## ABOUT THIS TASK
Only one span of the listing below should come back. It runs from the line with "ie := t.ie, done" through the line with "arg1 := t.arg1, replies", and each of its lines must be reproduced exactly.

## PROVIDED RECORDS

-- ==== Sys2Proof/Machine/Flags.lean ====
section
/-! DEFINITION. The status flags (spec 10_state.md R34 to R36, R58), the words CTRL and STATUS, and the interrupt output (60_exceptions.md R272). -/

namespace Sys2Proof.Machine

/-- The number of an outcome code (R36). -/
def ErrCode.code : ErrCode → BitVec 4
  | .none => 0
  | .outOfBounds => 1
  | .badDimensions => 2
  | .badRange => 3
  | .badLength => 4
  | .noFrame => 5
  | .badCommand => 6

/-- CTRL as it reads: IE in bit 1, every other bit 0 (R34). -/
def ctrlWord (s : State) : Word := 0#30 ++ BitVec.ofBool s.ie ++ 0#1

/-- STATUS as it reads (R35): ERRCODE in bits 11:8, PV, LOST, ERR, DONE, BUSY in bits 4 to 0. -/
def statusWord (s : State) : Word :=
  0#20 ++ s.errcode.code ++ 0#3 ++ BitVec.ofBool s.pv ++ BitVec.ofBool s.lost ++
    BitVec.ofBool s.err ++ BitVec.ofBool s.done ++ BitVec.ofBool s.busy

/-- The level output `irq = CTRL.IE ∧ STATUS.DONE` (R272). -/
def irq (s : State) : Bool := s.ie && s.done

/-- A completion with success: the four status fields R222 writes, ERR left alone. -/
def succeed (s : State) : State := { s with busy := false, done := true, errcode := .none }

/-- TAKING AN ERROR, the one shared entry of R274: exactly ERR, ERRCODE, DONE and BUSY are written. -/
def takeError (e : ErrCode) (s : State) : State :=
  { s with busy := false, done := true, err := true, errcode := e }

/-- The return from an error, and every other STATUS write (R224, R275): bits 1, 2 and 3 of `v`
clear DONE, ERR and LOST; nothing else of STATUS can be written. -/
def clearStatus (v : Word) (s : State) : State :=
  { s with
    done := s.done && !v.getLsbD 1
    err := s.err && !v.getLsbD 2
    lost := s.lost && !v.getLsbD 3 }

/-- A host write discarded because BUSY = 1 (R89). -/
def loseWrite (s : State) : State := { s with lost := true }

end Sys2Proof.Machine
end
...
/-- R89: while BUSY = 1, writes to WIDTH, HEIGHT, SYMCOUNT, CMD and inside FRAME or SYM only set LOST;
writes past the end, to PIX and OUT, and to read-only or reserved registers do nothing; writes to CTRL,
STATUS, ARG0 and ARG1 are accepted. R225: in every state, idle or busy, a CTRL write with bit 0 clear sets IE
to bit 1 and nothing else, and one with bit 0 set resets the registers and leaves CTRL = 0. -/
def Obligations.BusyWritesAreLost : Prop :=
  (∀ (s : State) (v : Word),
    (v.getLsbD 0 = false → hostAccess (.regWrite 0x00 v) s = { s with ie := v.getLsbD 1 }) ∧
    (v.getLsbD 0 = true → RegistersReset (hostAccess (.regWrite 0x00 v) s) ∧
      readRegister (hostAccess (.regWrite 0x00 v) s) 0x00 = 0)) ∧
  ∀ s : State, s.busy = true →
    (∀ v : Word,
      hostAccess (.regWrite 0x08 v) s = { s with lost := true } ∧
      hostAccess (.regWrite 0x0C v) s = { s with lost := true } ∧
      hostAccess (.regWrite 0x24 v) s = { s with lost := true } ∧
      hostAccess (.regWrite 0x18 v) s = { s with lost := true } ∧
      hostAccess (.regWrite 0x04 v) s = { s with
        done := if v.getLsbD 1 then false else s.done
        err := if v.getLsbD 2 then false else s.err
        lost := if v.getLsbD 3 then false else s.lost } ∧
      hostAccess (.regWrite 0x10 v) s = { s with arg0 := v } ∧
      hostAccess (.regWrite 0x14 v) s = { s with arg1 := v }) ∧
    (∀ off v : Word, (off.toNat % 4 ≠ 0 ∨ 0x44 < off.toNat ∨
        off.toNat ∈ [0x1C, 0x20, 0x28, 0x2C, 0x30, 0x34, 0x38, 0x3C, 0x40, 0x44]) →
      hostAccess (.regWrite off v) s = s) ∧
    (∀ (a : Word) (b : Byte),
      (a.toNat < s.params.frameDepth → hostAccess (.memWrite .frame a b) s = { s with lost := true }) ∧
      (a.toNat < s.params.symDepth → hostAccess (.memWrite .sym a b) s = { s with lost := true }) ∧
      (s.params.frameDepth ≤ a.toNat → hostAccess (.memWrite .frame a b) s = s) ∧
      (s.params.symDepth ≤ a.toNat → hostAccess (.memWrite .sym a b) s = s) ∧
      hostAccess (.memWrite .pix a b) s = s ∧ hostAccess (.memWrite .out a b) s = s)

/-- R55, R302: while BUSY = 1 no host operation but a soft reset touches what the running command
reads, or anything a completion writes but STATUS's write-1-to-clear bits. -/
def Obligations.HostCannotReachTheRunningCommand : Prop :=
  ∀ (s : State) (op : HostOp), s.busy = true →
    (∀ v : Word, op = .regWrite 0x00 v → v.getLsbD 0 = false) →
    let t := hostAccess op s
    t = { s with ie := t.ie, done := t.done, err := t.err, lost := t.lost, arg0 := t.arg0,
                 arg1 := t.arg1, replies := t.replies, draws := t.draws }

## RESULT
    t = { s with ie := t.ie, done := t.done, err := t.err, lost := t.lost, arg0 := t.arg0,
                 arg1 := t.arg1, replies := t.replies, draws := t.draws }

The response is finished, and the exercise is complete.